[Stored data entries]
# # # # # # #
-- ==== Sys2Proof/Machine/Frame.lean ====
section
/-!
DEFINITION. What a task's core holds: first dispatch (04 R92 to R94), frames (06 R140 to R142), parks and pre-emptions
(10 R209, 04 R97, R98), and cycle reports (10 R226, R227).
-/
namespace Sys2Proof.Machine

open Host (Outcome)

/-! Runs of bytes in a context's areas (06 R140) -/

def devLoc (v ctx va acc : Nat) : M Loc := do
  let r ← liftS (fun s => useRec s ctx)
  let l ← pagedTo ⟨v, ctx, .k⟩ r va acc
  let s ← getS
  if l.place == .remote then raise (accTrap va false 6)
  else if acc % 2 == 1 && eccHit s l.at_ 1 then raise (accTrap va false 20) else pure l

/-- One piece of a run, inside one line. -/
def devPut (v ctx x : Nat) (bytes : List Byte) : M Unit := do
  let l ← devLoc v ctx (x % 2 ^ 48) 2
  logWrite ⟨v, ctx, .k⟩ l
  modS (fun s => homeWrite s none l.kv l.at_ bytes)

/-- Write bytes of a frame until a cause. -/
def devPuts (v ctx va : Nat) (bytes : List Byte) : List (Nat × Nat) → State → Option Trap × State
  | [], s => (none, s)
  | (x, n) :: r, s =>
    match devPut v ctx x ((bytes.drop (x - va)).take n) s with
    | .error t => (some t, s)
    | .ok (_, s') => devPuts v ctx va bytes r s'

def devGetAt (v ctx : Nat) : List (Nat × Nat) → M (List Byte)
  | [] => pure []
  | (x, n) :: r => do
    let l ← devLoc v ctx x 1
    let s ← getS
    let rest ← devGetAt v ctx r
    pure (homeRead s l.kv l.at_ n ++ rest)

/-- Read bytes of a frame. -/
def devGet (v ctx va n : Nat) : M (List Byte) := devGetAt v ctx (vaPieces va n)

/-- Where the frame of the task that runs under on-chip entry `k` = cluster * 1024 + slot lies. -/
def CtxBlk.frame (b : CtxBlk) (k : Nat) : Nat := (b.park + 0x5A000 * k) % 2 ^ 48

/-! The frame (06 R141) -/

def dwords (l : List Nat) : List Byte := l.flatMap (leBytes 8)

def csrFrame (c : Core) : List Nat :=
  [c.fflags.toNat, c.fenable.toNat, c.rep.word, c.sgen.toNat, c.ssbthr.toNat, c.ssbpol.toNat, c.priv.num, c.status.word % 16,
   c.epc.toNat, c.cause.toNat, c.tval.toNat, c.scratchk.toNat, c.rsp.toNat, depthWord c, 0, 0]

def stackFrame (c : Core) : List Nat := (c.rstack.map (fun a => a.toNat)) ++ List.replicate (16 - c.rstack.length) 0

def barFrame (b : Barrier) : List Nat := [b2n b.arrived + 16 * b.sub, b.payload.toNat, b.epoch.toNat, 0, 0, 0, 0, 0]

def arrFrame (a : ArrState) : List Nat :=
  [a.rowP.toNat + 2 ^ 32 * a.colP.toNat,
   a.kP.toNat + 2 ^ 32 * (b2n a.acc0.ovf + 2 * b2n a.acc1.ovf + 4 * b2n a.acc0.anch + 8 * b2n a.acc1.anch),
   wrapN 64 a.acc0.eacc, wrapN 64 a.acc1.eacc, a.wb0.desc.toNat, a.wb1.desc.toNat, a.wb2.desc.toNat, a.wb3.desc.toNat]

def cellsFrame (x : AccSet) : List Byte := (List.range 1024).flatMap (fun n => leBytes 16 (x.cells.getD n Cell.zero).value.toNat)
def specFrame (x : AccSet) : List Byte :=
  leBytes 256 ((List.range 1024).foldl (fun t n => t + (x.cells.getD n Cell.zero).spec.toNat * 4 ^ n) 0)
def rcorrFrame (x : AccSet) : List Byte := (List.range 32).flatMap (fun i => leBytes 16 (x.row i).toNat)

/-- Where the task goes on: after a `tyield`, else at its pc. -/
def resumePc (c : Core) : Addr :=
  match c.wait with
  | .yield n => addrPlus c.pc n
  | _ => c.pc

/-- The parts of a frame: offset and bytes. A park writes the declared g and v registers only. -/
def frameParts (s : State) (v : Nat) (parked : Bool) (ty : TaskType) (g : Gang) (m : Member) : List (Nat × List Byte) :=
  let c := getCore s v
  let ng := if parked then ty.gregs else 64
  let nv := if parked then ty.vregs else 32
  [(0, dwords [g.dw0.toNat, (resumePc c).toNat, m.fut.toNat, g.size * 256 + m.rank, b2n ty.arr + 2 * b2n c.ssb.isSome + 4 * b2n parked,
      1024 * ty.store, 0, 0]),
   (0x40, dwords ((List.range ng).map (fun n => (c.getG n).toNat))),
   (0x240, dwords ((List.range 8).map (fun n => (c.getK n).toNat))),
   (0x280, dwords (csrFrame c)), (0x300, dwords (stackFrame c)), (0x380, dwords (barFrame c.bar)),
   (0x400, (List.range nv).flatMap (fun n => leBytes 64 (c.getV n).toNat))] ++
  (if ty.arr then
    [(0x3C0, dwords (arrFrame c.arr)),
     (0xC00, leBytes 32 c.arr.cb0.toNat ++ leBytes 32 c.arr.cb1.toNat ++ leBytes 32 c.arr.cb2.toNat ++ leBytes 32 c.arr.cb3.toNat),
     (0xC80, rcorrFrame c.arr.acc0 ++ rcorrFrame c.arr.acc1), (0x1080, specFrame c.arr.acc0 ++ specFrame c.arr.acc1),
     (0x1280, zeros 3456), (0x2000, cellsFrame c.arr.acc0), (0xA000, cellsFrame c.arr.acc1)]
   else []) ++
  [(0x12000, memRead s.mem (bankAt v c.live 0) 32768), (0x1A000, memRead s.mem (bankAt v (!c.live) 0) 32768),
   (0x22000, memRead s.mem (coreStoreAt v 0) (1024 * ty.store))]

def putParts (v ctx base : Nat) : List (Nat × List Byte) → State → Option Trap × State
  | [], s => (none, s)
  | (o, b) :: r, s =>
    match devPuts v ctx (base + o) b (linePieces (base + o) b.length) s with
    | (some t, s') => (some t, s')
    | (none, s') => putParts v ctx base r s'

/-- Save one member (06 R140): where a write would fault, cause 22 with the frame's address; what has been written stays. -/
def saveMember (parked : Bool) (g : Gang) (m : Member) (v : Nat) (s : State) : Option Trap × State :=
  let s1 := flushXsts (drainCore s v) v
  let ty := g.ty.getD ⟨0, false, false, 0, 1, 0, 0, 0, []⟩
  match ctxBlock g.ctx s1 with
  | .error _ => (some { code := 22 }, s1)
  | .ok (b, s2) =>
    let base := b.frame (m.slot.getD 0)
    match putParts v g.ctx base (frameParts s2 v parked ty g m) s2 with
    | (none, s3) => (none, s3)
    | (some t, s3) => (some (if t.code = 23 then { t with toH := true } else { code := 22, tval := BitVec.ofNat 64 base }), s3)

/-- Members that have not ended, with their cores. -/
def Gang.onCores (g : Gang) : List (Member × Nat) :=
  g.members.filterMap (fun m => if m.ended then none else m.core.map (fun v => (m, v)))

/-- Save members in turn: the core and the cause of the first that fails. -/
def saveAll (parked : Bool) (g : Gang) : List (Member × Nat) → State → Option (Nat × Trap) × State
  | [], s => (none, s)
  | (m, v) :: r, s =>
    match saveMember parked g m v s with
    | (some t, s') => (some (v, t), s')
    | (none, s') => saveAll parked g r s'

/-! Leaving the cores -/

/-- A core whose task has left it. -/
def Core.vacate (c : Core) : Core :=
  { c with
    mode := if c.mode = .run ∨ c.mode = .irq then .idle else c.mode, task := none, wait := .none, cont := none, afterRett := false, skipBkpt := false
    retouch := false, ssb := none, wins := [], arr := .reset, halted := false, bar := ⟨false, 0, 0, 0, 0⟩
    pend := { c.pend with preempt := false, halt := false } }

def isPark : Wait → Bool
  | .park _ => true
  | _ => false

/-- Tiles of a member and of the gang go to 0x0A (04 R88). -/
def holdTiles (s : State) (g : Gang) (cl : Nat) : State × List HeldTile :=
  let anchor := (g.anchor.bind (fun m => m.core)).map (fun v => 16 + v % 8)
  let cores := g.onCores.map (fun p => (p.2 % 8, p.1.rank))
  let mine := ((getCl s cl).owners).filterMap (fun p =>
    if some p.2 = anchor then some (⟨p.1, none⟩ : HeldTile)
    else (cores.find? (fun q => q.1 == p.2)).map (fun q => ⟨p.1, some q.2⟩))
  (mine.foldl (fun st t => setOwner st cl t.tile 10) s, mine)
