-- ==== Sys2Proof/Machine/Port.lean ====
section
/-!
DEFINITION. Ports, slots, lanes and reconfiguration (21 R349 to R353, R364, R367), and how a lost request is reported
(21 R356, R359).
-/
namespace Sys2Proof.Machine

open Host (Outcome)

def modFab (s : State) (f : Fabric → Fabric) : State := { s with fab := f s.fab }
def getPort (s : State) (n : Nat) : Port := s.fab.ports.getD n Port.reset
def updPort (s : State) (n : Nat) (f : Port → Port) : State :=
  modFab s (fun x => { x with ports := x.ports.insert n (f (getPort s n)) })

/-- What `f` does at each of the 32 ports, in turn. -/
def eachPort (s : State) (f : Nat → State → State) : State := (List.range 32).foldl (fun st n => f n st) s

/-- The fabric interface that serves a port, as a trace source (21 R349, 24 R377). -/
def fiuSrc (port : Nat) : Nat := 650 + port / 16 % 2

/-- A node that the armed table no longer reaches (21 R367). -/
def leavingNode (s : State) (n : Nat) : Bool :=
  s.fab.farm != 0 && (s.fab.reach.getD n 0).getLsbD 15 && !(s.fab.reachArmed.getD n 0).getLsbD 15

def leavers (s : State) : List Nat := (s.fab.reach.map (fun p => p.1)).filter (leavingNode s)

/-! Lost requests -/

def dropOut (s : State) (o : Out) : State := modFab s (fun f => { f with outs := f.outs.erase o })

/-- Cause 20 with sub 18 at a core (21 R359). -/
def lostError (s : State) (v : Nat) (tv : Word) : State := postDeferred s v 18 tv (getCore s v).ctx.toNat

/-- The active core's instruction that waits for a lost answer ends with its registers as they were (19 R336). -/
def lostHere (s : State) : State :=
  match s.core.wait with
  | .reply _ => s
  | .vec _ _ _ _ _ _ _ _ _ size => { s with core := s.core.complete size }
  | .far _ _ _ _ size => { s with core := s.core.complete size }
  | _ => s

/-- Core `v` waits for the answer with this tag. -/
def waitsFor (s : State) (v tag : Nat) : Bool := (getCore s v).wait == .reply tag

/-- Core `v` waits for elements of the load with this number. -/
def waitsElems (s : State) (v id : Nat) : Bool :=
  match (getCore s v).wait with
  | .vec i _ _ _ _ _ _ _ _ _ => i == id
  | .far i left _ _ _ => i == id && left != 0
  | _ => false

def lostReply (s : State) (v tag size : Nat) : State :=
  if waitsFor s v tag then updCore (lostError s v ((getCore s v).pc.setWidth 64)) v (fun c => c.complete size) else s

/-- The node that forwards for another has one answer fewer to wait for; `bad` where a member has not performed the store
(21 R363). The `va` of such a request remembers that of an earlier one. -/
def forwarded (s : State) (p : Packet) (bad : Bool) : State :=
  if p.kind = 8 then
    let rest := s.fab.outs.filter (fun o => o.forw == .fwd p)
    if rest.isEmpty then sendReply s p 9 (if bad then 18 else 0) p.addr.toNat []
    else if bad then modFab s (fun f => { f with outs := f.outs.map (fun o => if o.forw == .fwd p then { o with va := 1 } else o) })
    else s
  else s

/-- The link reports that a request, or its answer, is lost (21 R356, R359, 19 R336). -/
def loseOut (s : State) (o : Out) : State :=
  let s1 := modFab (dropOut s o) (fun f => { f with outbox := f.outbox.filter (fun p => !(p.cls == 0 && p.dst.toNat == o.dst && p.tag.toNat == o.tag)) })
  match o.forw with
  | .reg v _ _ _ size => lostReply s1 v o.tag size
  | .task v _ _ _ _ size => lostReply s1 v o.tag size
  | .bard v _ size => lostReply s1 v o.tag size
  | .pop v _ => if waitsFor s1 v o.tag then updCore (lostError s1 v ((getCore s1 v).pc.setWidth 64)) v (fun c => { c with wait := .none }) else s1
  | .vec v id _ => if waitsElems s1 v id then asCore (lostError s1 v ((getCore s1 v).pc.setWidth 64)) v lostHere else s1
  | .store v pc => lostError s1 v (BitVec.ofNat 64 pc)
  | .row cl id m _ => rowAnswer s1 cl id m 20 []
  | .grid _ id => gridAnswer (postDeferred s1 (irqCore s1 o.ctx) 18 0 o.ctx) id 20
  | .fwd p => if p.kind = 8 then forwarded s1 p true else postDeferred s1 (irqCore s1 p.ctx.toNat) 18 0 p.ctx.toNat

/-- A request whose packet has not left and whose destination is not reachable any more is reported (21 R364). -/
def reportQueued (s : State) : State :=
  let waits := fun (o : Out) => s.fab.outbox.any (fun p => p.cls == 0 && p.dst.toNat == o.dst && p.tag.toNat == o.tag)
  (s.fab.outs.filter (fun o => waits o && !(s.fab.reach.getD o.dst 0).getLsbD 15)).foldl loseOut s
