-- ==== Sys2Proof/Certificates/Slice0/Obligations.lean ====
section
/-!
DEFINITION. The statements for the provers. Each follows numbered rules of spec/; the terms they share (`Issues`, `passed`,
`jumped`, `dOf`) stand in Safety.
-/

open Sys2Proof Sys2Proof.Machine

/-! Scalar arithmetic (07 R148 to R151) -/

namespace Sys2Proof.Machine

/-- The operands a and b of a binary instruction (07 R148). -/
def operandA (o : RR) (d s : Nat) (c : Core) : Word := match o.t with | none => c.getG d | some _ => c.getG s
def operandB (o : RR) (s : Nat) (c : Core) : Word := match o.t with | none => c.getG s | some t => c.getG t.toNat

/-- `ins`, with this page and function number, writes f(a, b) to g(d) and changes nothing else (07 R148). -/
def Binary (ins : RR → Instr) (page : Option Nat) (fn : Nat) (f : Word → Word → Word) : Prop :=
  ∀ (o : RR) (s : State) (k : Cont), let x := rrIns (encRR page fn o) false o
    Issues x s k →
    exec (ins o) s = .next (passesWith x k (fun c =>
      c.setG (dOf x k) (f (operandA o (dOf x k) (sOf x k) s.core) (operandB o (sOf x k) s.core))) s)

/-- `ins`, with this function number of page 5, writes to g(d) the word that `is` names from g(s), and changes nothing else. -/
def Unary (ins : RR → Instr) (fn : Nat) (is : Word → Word → Prop) : Prop :=
  ∀ (o : RR) (s : State) (k : Cont), let x := rrIns (encRR (some 5) fn o) true o
    Issues x s k →
    ∃ r, is (s.core.getG (sOf x k)) r ∧ exec (ins o) s = .next (passesWith x k (fun c => c.setG (dOf x k) r) s)

/-- `ins`, encoded by `enc`, writes f(g(d), imm) to g(d) and changes nothing else. -/
def Immediate (ins : RI → Instr) (enc : RI → Raw) (f : Word → ImmF → Word) : Prop :=
  ∀ (o : RI) (s : State) (k : Cont), let x := riIns (enc o) true o
    Issues x s k → exec (ins o) s = .next (passesWith x k (fun c => c.setG (dOf x k) (f (s.core.getG (dOf x k)) o.imm)) s)

/-- The number whose bits are `l`, the first at bit 0. -/
def packed (l : List Nat) : Nat := l.foldr (fun b n => b + 2 * n) 0

/-- 07 R148, R149: each instruction of major 0x1 writes its result to g(d) and changes nothing else; a write to g0 is
discarded. -/
def ScalarBinarySpec : Prop :=
  Binary .add none 0 (fun a b => BitVec.ofNat 64 (a.toNat + b.toNat)) ∧
  Binary .sub none 1 (fun a b => BitVec.ofInt 64 (a.toInt - b.toInt)) ∧
  Binary .and none 2 (fun a b => a &&& b) ∧ Binary .or none 3 (fun a b => a ||| b) ∧ Binary .xor none 4 (fun a b => a ^^^ b) ∧
  Binary .sll none 5 (fun a b => a <<< (b.toNat % 64)) ∧ Binary .srl none 6 (fun a b => a >>> (b.toNat % 64)) ∧
  Binary .sra none 7 (fun a b => a.sshiftRight (b.toNat % 64)) ∧
  Binary .mul none 8 (fun a b => BitVec.ofNat 64 (a.toNat * b.toNat)) ∧
  Binary .mulhu none 9 (fun a b => BitVec.ofNat 64 (a.toNat * b.toNat / 2 ^ 64)) ∧
  Binary .min none 10 (fun a b => BitVec.ofInt 64 (min a.toInt b.toInt)) ∧
  Binary .max none 11 (fun a b => BitVec.ofInt 64 (max a.toInt b.toInt)) ∧
  Binary .minu none 12 (fun a b => BitVec.ofNat 64 (min a.toNat b.toNat)) ∧
  Binary .maxu none 13 (fun a b => BitVec.ofNat 64 (max a.toNat b.toNat)) ∧
  Binary .slt none 14 (fun a b => if a.toInt < b.toInt then 1 else 0) ∧
  Binary .sltu none 15 (fun a b => if a.toNat < b.toNat then 1 else 0)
# # # # # # #
(Task brief): Of the entries above, repeat exactly the lines from the line with "def saveAll (parked" through the line with "(04 R88). -/", both of them included.

(Finished exercise):
def saveAll (parked : Bool) (g : Gang) : List (Member × Nat) → State → Option (Nat × Trap) × State
  | [], s => (none, s)
  | (m, v) :: r, s =>
    match saveMember parked g m v s with
    | (some t, s') => (some (v, t), s')
    | (none, s') => saveAll parked g r s'

/-! Leaving the cores -/

/-- A core whose task has left it. -/
def Core.vacate (c : Core) : Core :=
  { c with
    mode := if c.mode = .run ∨ c.mode = .irq then .idle else c.mode, task := none, wait := .none, cont := none, afterRett := false, skipBkpt := false
    retouch := false, ssb := none, wins := [], arr := .reset, halted := false, bar := ⟨false, 0, 0, 0, 0⟩
    pend := { c.pend with preempt := false, halt := false } }

def isPark : Wait → Bool
  | .park _ => true
  | _ => false

/-- Tiles of a member and of the gang go to 0x0A (04 R88). -/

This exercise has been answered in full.